Featuring Garden of Life’s Whey Protein in Vanilla

Disclaimer: I am so honoured to be in a partnership with my good friends at Garden of Life, who sponsored this blog post. Although I was provided the products featured in this blog post at no additional cost, all thoughts & opinions are 100% honest and completely my own.

We’re still in summer mode and what’s better than turning a summer classic into a tasty, healthy + high-protein snack?

This Banana Cream Pie protein chia pudding recipe is perfect because it’s inspired by the dessert and tastes so much like the original, with a light coconut flavour from the mix of coconut milks.

I mentioned it’s also good for you too right?


For one, chia seeds contain tons of fibre and healthy fats - making it great for digestion while keeping you full and satisfied.

Plus, the addition of Garden of Life’s Whey protein powder really gives it both a great consistency and texture (which adds to the overall summery feel and taste!) AND a boost of muscle-building nutrients that are perfect for fuelling up or for recovery.

In my opinion, Garden of Life has one of the best Vanilla protein powders - and it really shows out in this pudding.
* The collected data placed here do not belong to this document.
theorem dcGather_new {key addr : Nat} {data : Bytes} (h : (y.dc k).lines.find? (fun g => g.key = key) = none) :
    dcGather k key addr data y = lineOut k (lineOf key addr data (y.dc k)) y := by
  rw [dcGather]
  dsimp only
  rw [h]
  rfl

theorem dcGather_joins {key addr : Nat} {data : Bytes} {g : GLine} (h : (y.dc k).lines.find? (fun g => g.key = key) = some g)
    (hjoins : g.addr + g.data.length = addr ∧ g.data.length + data.length ≤ 64) :
    dcGather k key addr data y = lineOut k { g with data := g.data ++ data } (takeLine k key y) := by
  rw [dcGather]
  dsimp only
  rw [h]
  exact if_pos hjoins

theorem dcGather_apart {key addr : Nat} {data : Bytes} {g : GLine} (h : (y.dc k).lines.find? (fun g => g.key = key) = some g)
    (hapart : ¬ (g.addr + g.data.length = addr ∧ g.data.length + data.length ≤ 64)) {z : State}
    (hz : z = dcWrite k g.addr g.data (earliest (y.dc k)) (takeLine k key y)) :
    dcGather k key addr data y = if (z.dc k).st = .stopped then z else lineOut k (lineOf key addr data (y.dc k)) z := by
  rw [dcGather]
  dsimp only
  rw [h]
  subst hz
  exact if_neg hapart

theorem Gathered.check {z : State} {L : List GLine} {o : List Out} (h : Gathered k y z L o) (d : Dir) (a l : Nat) : dcCheck z k d a l = dcCheck y k d a l := by
  obtain ⟨w, p0, p1, hdc⟩ := h.chan
  exact chk_congr (h.only.2 .start (by decide)) (h.only.gen_eq (by decide) (by decide)) (by rw [hdc]) d a l

theorem Gathered.lines {z : State} {L : List GLine} {o : List Out} (h : Gathered k y z L o) : (z.dc k).lines = L := by
  obtain ⟨w, p0, p1, hdc⟩ := h.chan
  rw [hdc]

theorem Gathered.st {z : State} {L : List GLine} {o : List Out} (h : Gathered k y z L o) : (z.dc k).st = (y.dc k).st := by
  obtain ⟨w, p0, p1, hdc⟩ := h.chan
  rw [hdc]

theorem Gathered.trans {z t : State} {L L' : List GLine} {o o' : List Out} (h : Gathered k y z L o) (g : Gathered k z t L' o') : Gathered k y t L' o' := by
  obtain ⟨w, p0, p1, hdc⟩ := h.chan
  obtain ⟨w', p0', p1', hdc'⟩ := g.chan
  refine ⟨h.only.trans g.only, fun j hj => (g.others j hj).trans (h.others j hj), ⟨w', p0', p1', ?_⟩, g.out⟩
  rw [hdc', hdc]

theorem Gathered.out_congr {z : State} {L : List GLine} {o o' : List Out} (h : Gathered k y z L o) (e : o = o') : Gathered k y z L o' := e ▸ h

theorem emitWr_out_of {a : Nat} {b : Bytes} {z : State} {L : List GLine} (h : Gathered k y z L y.out) : (emitWr a b z).out = (emitWr a b y).out :=
  emitWr_out_congr _ _ h.out

/-! ### What becomes of the bytes of an element (R309, R311) -/

section
variable {key addr : Nat} {data : Bytes}

theorem gather_begins (h : (y.dc k).lines.find? (fun g => g.key = key) = none) (hlen : data.length < 64) :
    Gathered k y (dcGather k key addr data y) ((y.dc k).lines ++ [lineOf key addr data (y.dc k)]) y.out := by
  rw [dcGather_new h]
  exact lineOut_short hlen

theorem gather_passes (h : (y.dc k).lines.find? (fun g => g.key = key) = none) (hlen : data.length = 64) (hok : dcCheck y k .write addr 64 = none) :
    Gathered k y (dcGather k key addr data y) (y.dc k).lines (emitWr addr data y).out := by
  rw [dcGather_new h, lineOut_full (le_of_eq hlen.symm)]
  exact dcWrite_issues _ (hlen ▸ hok)

theorem gather_grows {g : GLine} (h : (y.dc k).lines.find? (fun g => g.key = key) = some g) (hnext : g.addr + g.data.length = addr)
    (hlen : g.data.length + data.length < 64) :
    Gathered k y (dcGather k key addr data y) (otherLines key (y.dc k) ++ [{ g with data := g.data ++ data }]) y.out := by
  have htake := takeLine_gathered (k := k) (y := y) key
  have hline := lineOut_short (k := k) (y := takeLine k key y) (g := { g with data := g.data ++ data }) (by rw [List.length_append]; exact hlen)
  rw [htake.lines] at hline
  rw [dcGather_joins h ⟨hnext, le_of_lt hlen⟩]
  exact (htake.trans hline).out_congr htake.out

theorem gather_fills {g : GLine} (h : (y.dc k).lines.find? (fun g => g.key = key) = some g) (hnext : g.addr + g.data.length = addr)
    (hlen : g.data.length + data.length = 64) (hok : dcCheck y k .write g.addr 64 = none) :
    Gathered k y (dcGather k key addr data y) (otherLines key (y.dc k)) (emitWr g.addr (g.data ++ data) y).out := by
  have htake := takeLine_gathered (k := k) (y := y) key
  have hfull : (g.data ++ data).length = 64 := by rw [List.length_append, hlen]
  rw [dcGather_joins h ⟨hnext, le_of_eq hlen⟩, lineOut_full (le_of_eq hfull.symm)]
  generalize earliest _ = r
  have hwrite := dcWrite_issues (k := k) (y := takeLine k key y) (a := g.addr) (b := g.data ++ data) r (by rw [htake.check, hfull]; exact hok)
  rw [htake.lines] at hwrite
  exact (htake.trans hwrite).out_congr (emitWr_out_of htake)

theorem gather_replaces {g : GLine} (h : (y.dc k).lines.find? (fun g => g.key = key) = some g)
    (hapart : ¬ (g.addr + g.data.length = addr ∧ g.data.length + data.length ≤ 64)) (hlen : data.length < 64)
    (hok : dcCheck y k .write g.addr g.data.length = none) (hst : (y.dc k).st = .running) :
    Gathered k y (dcGather k key addr data y) (otherLines key (y.dc k) ++ [lineOf key addr data (y.dc k)]) (emitWr g.addr g.data y).out := by
  have htake := takeLine_gathered (k := k) (y := y) key
  have hwrite := dcWrite_issues (k := k) (y := takeLine k key y) (a := g.addr) (b := g.data) (earliest (y.dc k)) (by rw [htake.check]; exact hok)
  rw [htake.lines] at hwrite
  have hz := htake.trans hwrite
  rw [dcGather_apart h hapart rfl, if_neg (by rw [hz.st, hst]; decide)]
  have hline := lineOut_short (k := k) (y := dcWrite k g.addr g.data (earliest (y.dc k)) (takeLine k key y)) (g := lineOf key addr data (y.dc k)) hlen
  rw [hz.lines] at hline
  exact (hz.trans hline).out_congr (hz.out.trans (emitWr_out_of htake))

end

end

end Sys2Proof.Machine
end

section
/-!
Elements and completion points of a data channel (R308 to R317): what becomes of the current element, and what a completion point leaves, with the
statement O46.
-/

namespace Sys2Proof.Machine

/-! ### The element is moved (R308, R310) -/

/-- The stream of the current element, and its bytes as they are written. -/
def elemKey (d : Desc) (c : Chan) : Nat := if d.xmode = 2 then c.i0 else 0
def elemOut (d : Desc) (data : Bytes) : Bytes := if d.xmode = 0 then data else convSample d.lenOut (d.ctl.testBit 12) (d.ctl.testBit 13) data

section
variable {k : Nat} {y : State} {d : Desc} {data : Bytes}

/-- The lines behind the current element. -/
def gathered (k : Nat) (d : Desc) (data : Bytes) (y : State) : State := dcGather k (elemKey d (y.dc k)) (dstNow d (y.dc k)) (elemOut d data) y

theorem dcMove_eq : dcMove k d data y =
    if ((gathered k d data y).dc k).st = .stopped then gathered k d data y else dcMoved k d.lenOut (dcAdvance k d (gathered k d data y)) := rfl

/-- Channel k is at the next element of its row, with the lines L. -/
structure Advanced (k : Nat) (y t : State) (L : List GLine) (o : List Out) : Prop where
  only : Only [.dcs, .out] y t
  others : OtherDcs k y t
  chan : ∃ w p0 p1 hv up mv, t.dc k = { y.dc k with
    lines := L, wrote := w, port0 := p0, port1 := p1, heldTag := hv, unitPrev := up, moved := mv, i0 := (y.dc k).i0 + 1 }
  out : t.out = o

/-- A channel at the next element of its row. -/
def nextElem (c : Chan) : Chan := { c with i0 := c.i0 + 1 }
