-- ==== Sys2Proof/Machine/Bits.lean ====
section
/-! DEFINITION. Byte order, signed readings, rounding and CRC-32C: the plain arithmetic every chapter uses (R10, R96). -/

namespace Sys2Proof.Machine

/-- `n` bytes of a number, least significant first (R10). -/
def le : Nat → Nat → List Byte
  | 0, _ => []
  | n + 1, v => BitVec.ofNat 8 v :: le n (v / 256)

/-- The number a list of bytes spells, least significant first (R10). -/
def unle : List Byte → Nat
  | [] => 0
  | b :: bs => b.toNat + 256 * unle bs

/-- `n` bytes of a signed number in two's complement. -/
def leInt (n : Nat) (v : Int) : List Byte := le n (v % (2 ^ (8 * n) : Nat)).toNat

/-- `n` bytes of a number that saturates at the largest value they hold. -/
def leSat (n v : Nat) : List Byte := le n (min v (2 ^ (8 * n) - 1))

/-- `v` limited to lo..hi. -/
def clampInt (lo hi v : Int) : Int := max lo (min hi v)

/-- The sample rates of Table 9.2: family 0 is 44.1 kHz, 1 is 48 kHz; rate code r multiplies by 2^r. -/
def fsOf (family rate : Nat) : Nat := (if family = 0 then 44100 else 48000) * 2 ^ rate

/-- The MCG frequencies of Table 9.3 in Hz, by multiple and family. -/
def mcgHz (mult family : Nat) : Nat := (if family = 0 then 44100 else 48000) * 2 ^ (8 + mult)

/-- The rate of an nsr code (R157). -/
def nsrRate (nsr : Nat) : Nat := fsOf ((nsr - 4) % 2) ((nsr - 4) / 2)

/-- The rate of a Prieth rate code (Table 8.6). -/
def plFs (code : Nat) : Option Nat := if code = 0 then none else some (fsOf ((code - 1) % 2) ((code - 1) / 2))

/-- The bytes of a bit vector, least significant first. -/
def leBits {w : Nat} (n : Nat) (v : BitVec w) : List Byte := le n v.toNat

/-- num/den rounded to the nearest integer, ties away from zero (R33, R43); den > 0. -/
def roundAway (num : Int) (den : Nat) : Int :=
  if 0 ≤ num then (2 * num + den) / (2 * den) else -((2 * (-num) + den) / (2 * den))

/-- num/den rounded to the nearest integer, ties toward the lower value (R41: toward the earlier time); den > 0. -/
def roundEarly (num : Int) (den : Nat) : Int := -((-2 * num + den) / (2 * den))

/-- num/den rounded to the nearest integer, ties upward; den > 0. -/
def roundUp (num : Int) (den : Nat) : Int := (2 * num + den) / (2 * den)

/-- num/den rounded to the nearest integer, ties to even; den > 0. -/
def roundEven (num den : Nat) : Nat :=
  let r := num % den
  num / den + if 2 * r < den then 0 else if den < 2 * r then 1 else num / den % 2

/-- num/den rounded to a number of double precision, 53 bits with ties to even (R43): a pair (m, k) stands for m/2^k; den > 0. The values of
R43 lie far from the ends of the exponent's range. -/
def double (num : Int) (den : Nat) : Int × Nat :=
  if num = 0 then (0, 0)
  else
    let a := num.natAbs
    let k0 : Int := 52 + (Nat.log2 den : Int) - (Nat.log2 a : Int)
    let k := if a * 2 ^ k0.toNat < 2 ^ 52 * (den * 2 ^ (-k0).toNat) then k0 + 1 else k0
    let m : Int := (roundEven (a * 2 ^ k.toNat) (den * 2 ^ (-k).toNat) * 2 ^ (-k).toNat : Nat)
    (if num < 0 then -m else m, k.toNat)

/-- The product and the sum of two numbers of double precision, each rounded once. -/
def dblMul (x y : Int × Nat) : Int × Nat := double (x.1 * y.1) (2 ^ (x.2 + y.2))
def dblAdd (x y : Int × Nat) : Int × Nat := double (x.1 * 2 ^ y.2 + y.1 * 2 ^ x.2) (2 ^ (x.2 + y.2))

/-- One bit step of CRC-32C with reflected input and output (R96): 0x82F63B78 is 0x1EDC6F41 reflected. -/
def crcBit (c : BitVec 32) : BitVec 32 :=
  if c.getLsbD 0 then (c >>> 1) ^^^ 0x82F63B78#32 else c >>> 1

/-- One byte of CRC-32C. -/
def crcByte (c : BitVec 32) (b : Byte) : BitVec 32 :=
  crcBit (crcBit (crcBit (crcBit (crcBit (crcBit (crcBit (crcBit (c ^^^ b.zeroExtend 32))))))))

/-- CRC-32C of bytes in ascending address order (R96). -/
def crc32c (bs : List Byte) : BitVec 32 := (bs.foldl crcByte 0xFFFFFFFF#32) ^^^ 0xFFFFFFFF#32

/-- The bytes with their CRC-32C appended. -/
def withCrc (bs : List Byte) : List Byte := bs ++ leBits 4 (crc32c bs)

/-- `n` bytes of `bs` from offset `i`, zero where there are none. -/
def slice (bs : List Byte) (i n : Nat) : List Byte :=
  ((bs.drop i).take n) ++ List.replicate (n - (bs.length - i)) 0

/-- The number in `n` bytes at offset `i`. -/
def peekLe (bs : List Byte) (i n : Nat) : Nat := unle (slice bs i n)

/-- Entry `i` of a table held as a list, or the type's default value where there is none. -/
def nth {α : Type} [Inhabited α] (l : List α) (i : Nat) : α := l.getD i default

/-- A table with entry `i` replaced by `f` of it. -/
def updAt {α : Type} (l : List α) (i : Nat) (f : α → α) : List α := l.modify i f

/-- The value an association list gives a key. -/
def assoc {α : Type} : List (Nat × α) → Nat → Option α
  | [], _ => none
  | (k, v) :: l, x => if k = x then some v else assoc l x

/-- An association list, keys rising, with a key set to a value. -/
def assocSet {α : Type} : List (Nat × α) → Nat → α → List (Nat × α)
  | [], x, a => [(x, a)]
  | (k, v) :: l, x, a =>
    if x < k then (x, a) :: (k, v) :: l else if k = x then (x, a) :: l else (k, v) :: assocSet l x a

/-- An association list without a key. -/
def assocDel {α : Type} (l : List (Nat × α)) (x : Nat) : List (Nat × α) := l.filter (fun p => p.1 ≠ x)

/-- A bit vector with bit `i` set to `b`. -/
def setBit {w : Nat} (v : BitVec w) (i : Nat) (b : Bool) : BitVec w :=
  if b then v ||| BitVec.ofNat w (2 ^ i) else v &&& ~~~ BitVec.ofNat w (2 ^ i)

/-- 1 for true, 0 for false. -/
def bit (b : Bool) : Nat := if b then 1 else 0

/-- The least significant byte of a number. -/
def byteOf (n : Nat) : Byte := BitVec.ofNat 8 n

/-- The largest r with r·r ≤ n, by `fuel` bits from the top. -/
def isqrtGo : Nat → Nat → Nat → Nat
  | 0, _, r => r
  | f + 1, n, r => if (r + 2 ^ f) * (r + 2 ^ f) ≤ n then isqrtGo f n (r + 2 ^ f) else isqrtGo f n r

/-- Integer square root of n < 2^512. -/
def isqrt (n : Nat) : Nat := isqrtGo 256 n 0

end Sys2Proof.Machine
end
While plant-based protein powder is also an option here, for me personally, I didn’t like the consistency as much as with whey protein powder, because it thickened the pudding up too much. So, while it's fine to use if you prefer, I definitely recommend using Garden of Life's whey protein in Vanilla, which you can check out here.

We have just a few weeks left in summer - so be sure to give this a try before it ends, or even afterward to take you back to feeling like you’re soaking up the sunshine no matter what season you’re in!

Grab the full recipe + details below.


  • 8 tbsp, Chia Seeds

  • 1 tsp, Vanilla Extract

  • 1 tbsp, Maple Syrup

  • 2 Bananas

  • 0.50 cup(s), Coconut Flakes - Unsweetened

  • 0.50 cup, Canned Coconut Milk

  • 2 cup(s), Unsweetened Coconut Milk

  • 3 scoops Garden of Life Whey Protein in Vanilla


  1. In a large mixing bowl, whisk together chia seeds, vanilla extract, maple syrup, coconut milks and protein powder until well combined. (If you’d like, sifting the whey protein powder will help with minimizing clumps in your mixture.)

  2. Cover and refrigerate for 1-2 hours or overnight.

  3. Once the mixture has thickened, stir well and pour into individual containers, ramekins, mason jars or serving dishes.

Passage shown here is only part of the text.